Intel did not immediately respond to a CNBC request for comment.
 
Rising with inflation 

          Forrester analyst Glenn O’Donnell told CNBC that rising chip prices should surprise nobody in the current economic climate, adding that he expects prices to rise about 10-15%, or roughly in line with inflation. 
          Over the last two years, the coronavirus pandemic has helped to fuel a global chip shortage. “Chipmakers face their own increasing supply issues that are exacerbated by the Ukraine war ... and demand remains high while supply remains constrained,” O’Donnell said. “Energy prices are also on a tear, including electricity. Chipmaking requires an enormous amount of electric power.” 
          Despite an intensifying cost of living crisis, companies that integrate chips into their products may have to start passing on costs to consumers. 
          “Increased prices for chips will add stress to all of the downstream customers who will either need to pass on these price increases to their customers, which will be tough in the current environment, or accept lower profitability,” Hanbury said. 
          O’Donnell said that he expects PCs, cars, toys, consumer electronics, appliances, and many other products to get more expensive. 
“Margins are already tight on such products, so they have no choice but to raise prices,” he said.   

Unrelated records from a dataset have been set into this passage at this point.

/-- Whether decode accepts a condition byte for PCMOV. -/
def laneCondAccepted (cc : BitVec 8) : Bool := condAccepted cc && decide ((cc.extractLsb' 4 3).toNat = 0)

/-- A condition byte, or the DecodingFault of R163's cause 8. -/
def needCond (ok : Bool) (i : Instr) : Except DecodeReject Instr :=
  if ok then .ok i else .error .conditionByte

/-! ### The opcode table (spec/30_encoding.md R151, R160) -/

/-- A row's decoding family, with the instruction it makes of the operands decoded. -/
inductive Entry where
  | none (i : Instr)
  | i8 (k : BitVec 8 → Instr)
  | i16 (k : BitVec 16 → Instr)
  | i32 (k : BitVec 32 → Instr)
  | ccI8 (k : BitVec 8 → BitVec 8 → Instr)
  | ccI16 (k : BitVec 8 → BitVec 16 → Instr)
  | rim2Sz (k : Rim2Sz → Instr)
  | rim2SzCc (k : Rim2Sz → BitVec 8 → Instr)
  | rim2W32 (k : Rim2 .b32 .b32 → Instr)
  | rim2Prom (k : Rim2Prom → Instr)
  | rim2Pk (k : Lane → Rim2 .b16 .b16 → Instr)
  | rim2PkCc (k : Lane → Rim2 .b16 .b16 → BitVec 8 → Instr)
  | rim2PkProm (k : Lane → Rim2 .b32 .b16 → Instr)
  | srcSz (k : RimSrcSz → Instr)
  | srcW32 (k : RimSrc .b32 → Instr)
  | srcW16 (k : RimSrc .b16 → Instr)
  | dstSz (k : RimDstSz → Instr)
  | dstSzImm (k : RimDstSz → BitVec 8 → Instr)
  | dstW32 (k : RimDst .b32 → Instr)
  | dstW16 (k : RimDst .b16 → Instr)

/-- R160, opcodes 0x00 to 0x0F: system instructions and protected moves. -/
def opTableSystem : List (Nat × Entry) :=
  [ (0x00, .none .nop),
    (0x01, .none .hlt),
    (0x02, .none .ret),
    (0x03, .none .iret),
    (0x04, .i8 .int),
    (0x08, .srcW32 .movToIsp),
    (0x09, .dstW32 .movFromIsp),
    (0x0A, .srcW16 .movToPf),
    (0x0B, .dstW16 .movFromPf),
    (0x0C, .none .pushPf),
    (0x0D, .none .popPf) ]

/-- R160, opcodes 0x10 to 0x1F: moves. -/
def opTableMove : List (Nat × Entry) :=
  [ (0x10, .i16 .movImmA),
    (0x11, .i16 .movImmB),
    (0x12, .i16 .movImmC),
    (0x13, .i16 .movImmD),
    (0x14, .i16 .movImmI),
    (0x15, .i16 .movImmJ),
    (0x16, .i16 .movImmK),
    (0x17, .i16 .movImmL),
    (0x18, .rim2Sz .mov),
    (0x19, .rim2W32 .movw),
    (0x1A, .rim2Prom .movs),
    (0x1B, .rim2Prom .movz),
    (0x1C, .rim2SzCc .cmov),
    (0x1D, .rim2PkCc .pcmov) ]

/-- R160, opcodes 0x20 to 0x3F: stack instructions. -/
def opTableStack : List (Nat × Entry) :=
  [ (0x20, .none .pushA),
    (0x21, .none .pushB),
    (0x22, .none .pushC),
    (0x23, .none .pushD),
    (0x24, .none .pushI),
    (0x25, .none .pushJ),
    (0x26, .none .pushK),
    (0x27, .none .pushL),
    (0x28, .none .popA),
    (0x29, .none .popB),
    (0x2A, .none .popC),
    (0x2B, .none .popD),
    (0x2C, .none .popI),
    (0x2D, .none .popJ),
    (0x2E, .none .popK),
    (0x2F, .none .popL),
    (0x30, .none .pushBp),
    (0x31, .none .pushSp),
    (0x32, .none .popBp),
    (0x33, .none .popSp),
    (0x34, .srcSz .push),
    (0x35, .dstSz .pop),
    (0x36, .srcW32 .pushw),
    (0x37, .dstW32 .popw) ]

/-- R160, opcodes 0x40 to 0x5F: arithmetic, scalar and packed. -/
def opTableArith : List (Nat × Entry) :=
  [ (0x40, .rim2Sz .add),
    (0x41, .rim2Sz .adc),
    (0x42, .rim2Sz .sub),
    (0x43, .rim2Sz .sbb),
    (0x44, .rim2Sz .cmp),
    (0x45, .dstSzImm .cmpi),
    (0x48, .rim2W32 .addw),
    (0x49, .rim2W32 .adcw),
    (0x4A, .rim2W32 .subw),
    (0x4B, .rim2W32 .sbbw),
    (0x4C, .rim2W32 .cmpw),
    (0x50, .rim2Pk .padd),
    (0x51, .rim2Pk .padc),
    (0x52, .rim2Pk .psub),
    (0x53, .rim2Pk .psbb),
    (0x54, .rim2Pk .pcmp) ]

/-- R160, opcodes 0x60 to 0x6F: multiply and divide. -/
def opTableMulDiv : List (Nat × Entry) :=
  [ (0x60, .rim2Sz .mul),
    (0x61, .rim2Prom .mulh),
    (0x62, .rim2Prom .mulsh),
    (0x63, .rim2Sz .div),
    (0x64, .rim2Sz .divs),
    (0x65, .rim2Prom .divm),
    (0x66, .rim2Prom .divms),
    (0x68, .rim2Pk .pmul),
    (0x69, .rim2PkProm .pmulh),
    (0x6A, .rim2PkProm .pmulsh),
    (0x6B, .rim2Pk .pdiv),
    (0x6C, .rim2Pk .pdivs),
    (0x6D, .rim2PkProm .pdivm),
    (0x6E, .rim2PkProm .pdivms) ]

/-- R160, opcodes 0x70 to 0x8F: logic, shifts and rotates. -/
def opTableLogic : List (Nat × Entry) :=
  [ (0x70, .rim2Sz .and),
    (0x71, .rim2Sz .or),
    (0x72, .rim2Sz .xor),
    (0x73, .dstSz .not),
    (0x80, .rim2Sz .shl),
    (0x81, .rim2Sz .shr),
    (0x82, .rim2Sz .sar),
    (0x83, .rim2Sz .rol),
    (0x84, .rim2Sz .ror),
    (0x85, .rim2Sz .rcl),
    (0x86, .rim2Sz .rcr),
    (0x88, .dstSz .shl1),
    (0x89, .dstSz .shr1),
    (0x8A, .dstSz .sar1),
    (0x8B, .dstSz .rol1),
    (0x8C, .dstSz .ror1),
    (0x8D, .dstSz .rcl1),
    (0x8E, .dstSz .rcr1) ]

/-- R160, opcodes 0x90 to 0xFF: control flow. -/
def opTableControl : List (Nat × Entry) :=
  [ (0x90, .i8 .jmpRel8),
    (0x91, .i16 .jmpRel16),
    (0x92, .i32 .jmpRel32),
    (0x93, .srcW32 .jmpa),
    (0x94, .i16 .callRel16),
    (0x95, .i32 .callRel32),
    (0x96, .srcW32 .calla),
    (0x98, .ccI8 .jccRel8),
    (0x99, .ccI16 .jccRel16) ]

/-- The opcode table (R160): 106 assigned bytes, every other one reserved (R161). -/
def opTable : List (Nat × Entry) :=
  opTableSystem ++ opTableMove ++ opTableStack ++ opTableArith ++ opTableMulDiv ++ opTableLogic ++ opTableControl

/-- The row of an opcode byte. -/
def findOp : List (Nat × Entry) → Nat → Option Entry
  | [], _ => .none
  | (n, e) :: rest, op => if op = n then some e else findOp rest op

/-- The decode routine of a decoding family (R152, R155, R156, R158). EI8 is the last byte (R136). -/
def decodeEntry (w : Window) : Entry → Except DecodeReject Instr
  | .none i => .ok i
  | .i8 k => .ok (k (w.field .b8 1))
  | .i16 k => .ok (k (w.field .b16 1))
  | .i32 k => .ok (k (w.field .b32 1))
  | .ccI8 k => needCond (condAccepted (w.byte 1)) (k (w.byte 1) (w.field .b8 2))
  | .ccI16 k => needCond (condAccepted (w.byte 1)) (k (w.byte 1) (w.field .b16 2))
  | .rim2Sz k => do let o ← decodeRim2Sz w; .ok (k o)
  | .rim2SzCc k => do
    let o ← decodeRim2Sz w
    needCond (condAccepted (w.byte (2 + o.tail))) (k o (w.byte (2 + o.tail)))
  | .rim2W32 k => needSizeClear w (do let o ← decodeRim2 w .b32 .b32; .ok (k o))
  | .rim2Prom k => do let o ← decodeRim2Prom w; .ok (k o)
  | .rim2Pk k => do let o ← decodeRim2 w .b16 .b16; .ok (k (decodeLane w) o)
  | .rim2PkCc k => do
    let o ← decodeRim2 w .b16 .b16
    needCond (laneCondAccepted (w.byte (2 + o.tail))) (k (decodeLane w) o (w.byte (2 + o.tail)))
  | .rim2PkProm k => do let o ← decodeRim2 w .b32 .b16; .ok (k (decodeLane w) o)
  | .srcSz k => do let o ← decodeRimSrcSz w; .ok (k o)
  | .srcW32 k => needSizeClear w (do let o ← decodeRimSrc w .b32; .ok (k o))
  | .srcW16 k => needSizeClear w (do let o ← decodeRimSrc w .b16; .ok (k o))
  | .dstSz k => do let o ← decodeRimDstSz w; .ok (k o)
  | .dstSzImm k => do let o ← decodeRimDstSz w; .ok (k o (w.byte (2 + o.tail)))
  | .dstW32 k => needSizeClear w (do let o ← decodeRimDst w .b32; .ok (k o))
  | .dstW16 k => needSizeClear w (do let o ← decodeRimDst w .b16; .ok (k o))

/-- Decode (R122): the instruction the window's bytes encode, or the cause of the DecodingFault. -/
def decode (w : Window) : Except DecodeReject Instr :=
  match findOp opTable (w.byte 0).toNat with
  | some e => decodeEntry w e
  | .none => .error .reservedOpcode

/-- The window whose first bytes are the bits of `v`, bit 0 the least significant of the first byte; the
bits from `nbits` up are 0. -/
def windowOfBits (nbits v : Nat) : Window :=
  Window.ofList ((List.range Config.maxInstrBytes).map fun i => BitVec.ofNat 8 ((v % 2 ^ nbits) / 2 ^ (8 * i)))

/-- The instruction the decoder reads from an instruction whose bits are `v`, numbered as
spec/opcode_table.json numbers them. -/
def decodeTableWord (nbits w : Nat) : Option Instr :=
  match decode (windowOfBits nbits w) with
  | .ok i => some i
  | .error _ => .none

/-! ### The encoder -/

/-- A register number as a field (R128). -/
def encodeReg {n : Nat} (r : Fin n) : BitVec 3 := BitVec.ofNat 3 r.val

/-- A RIM byte from its fields (R125). -/
def rimByte (s m : Bool) (r x : BitVec 3) : Byte := BitVec.ofBool s ++ BitVec.ofBool m ++ r ++ x

/-- The base field (R140). -/
def encodeBase : Base → BitVec 3
  | .da => 0
  | .bc => 1
  | .ji => 2
  | .lk => 3
  | .bp => 4
  | .sp => 5
  | .ip => 6
  | .zero => 7

/-- The scale field (R142). -/
def encodeScale : Scale → BitVec 2
  | .x1 => 1
  | .x2 => 2
  | .x4 => 3

/-- A BIO byte with an index (R140). -/
def bioIndexed (b : Base) (ix : Index) : Byte := encodeScale ix.scale ++ encodeBase b ++ encodeReg ix.reg

/-- A BIO byte without index: the code says the offset's width (R143). -/
def bioCoded (b : Base) (code : BitVec 3) : Byte := 0#2 ++ encodeBase b ++ code

/-- The shape of a memory operand (R129). -/
def MemOp.shape : MemOp → BitVec 2
  | .abs _ => 1
  | .plain _ => 2
  | .indexed _ _ => 2
  | .off8 _ _ => 3
  | .off16 _ _ => 3
  | .off32 _ _ => 3
  | .indexedOff _ _ _ => 3

/-- The bytes of a memory operand after the RIM byte (R131, R132, R143). -/
def encodeMem : MemOp → List Byte
  | .abs a => leField .b32 a
  | .plain b => [bioCoded b 0]
  | .indexed b ix => [bioIndexed b ix]
  | .off8 b v => bioCoded b 0 :: leField .b8 v
  | .off16 b v => bioCoded b 1 :: leField .b16 v
  | .off32 b v => bioCoded b 3 :: leField .b32 v
  | .indexedOff b ix v => bioIndexed b ix :: leField .b32 v

/-- The second field `x` for a memory operand: direction and shape (R129). -/
def memField (dir : Bool) (m : MemOp) : BitVec 3 := BitVec.ofBool dir ++ m.shape

/-- A RIM2 form from the RIM byte on (R129). -/
def encodeRim2 {wd ws : Width} (s : Bool) : Rim2 wd ws → List Byte
  | .rr d x => [rimByte s false (encodeReg d) (encodeReg x)]
  | .ri d v => rimByte s true (encodeReg d) 0 :: leField ws v
  | .rm d m => rimByte s true (encodeReg d) (memField false m) :: encodeMem m
  | .mr m x => rimByte s true (encodeReg x) (memField true m) :: encodeMem m

/-- A RIMSRC form from the RIM byte on (R134). -/
def encodeRimSrc {w : Width} (s : Bool) : RimSrc w → List Byte
  | .reg x => [rimByte s false 0 (encodeReg x)]
  | .imm v => rimByte s true 0 0 :: leField w v
  | .mem m => rimByte s true 0 (memField false m) :: encodeMem m

/-- A RIMDST form from the RIM byte on (R135). -/
def encodeRimDst {w : Width} (s : Bool) : RimDst w → List Byte
  | .reg x => [rimByte s false 0 (encodeReg x)]
  | .mem m => rimByte s true 0 (memField true m) :: encodeMem m

/-- A RIM2 form of width kind SZ (R127). -/
def encodeRim2Sz : Rim2Sz → List Byte
  | .w16 o => encodeRim2 false o
  | .w8 o => encodeRim2 true o

/-- A RIM2 form of width kind PROM (R127). -/
def encodeRim2Prom : Rim2Prom → List Byte
  | .w16 o => encodeRim2 false o
  | .w8 o => encodeRim2 true o

/-- A RIMSRC form of width kind SZ (R127). -/
def encodeRimSrcSz : RimSrcSz → List Byte
  | .w16 o => encodeRimSrc false o
  | .w8 o => encodeRimSrc true o

/-- A RIMDST form of width kind SZ (R127). -/
def encodeRimDstSz : RimDstSz → List Byte
  | .w16 o => encodeRimDst false o
  | .w8 o => encodeRimDst true o

/-- The size bit that picks the lanes (R127). -/
def Lane.sizeBit : Lane → Bool
  | .byte => false
  | .nibble => true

          Syed Alam, global semiconductor lead at Accenture, told CNBC that the magnitude of any price increases will depend upon the share of semiconductor cost in the overall product cost. He added that it will also depend on the ability for manufacturers to cut costs in other areas and the competitive landscape of each product category. 
          “Looking at these factors, products that use more advanced chips such as GPUs (graphics processing units) and high-end CPUs (central processing units) are likely to go up in price,” Alam said.
          But some sectors are starting to see reduced demand and they’ll struggle to pass these cost increases on to their customers, Hanbury said. “For example, the smartphone market has seen reduced demand, so they will not be able to pass on these increases as much,” he explained.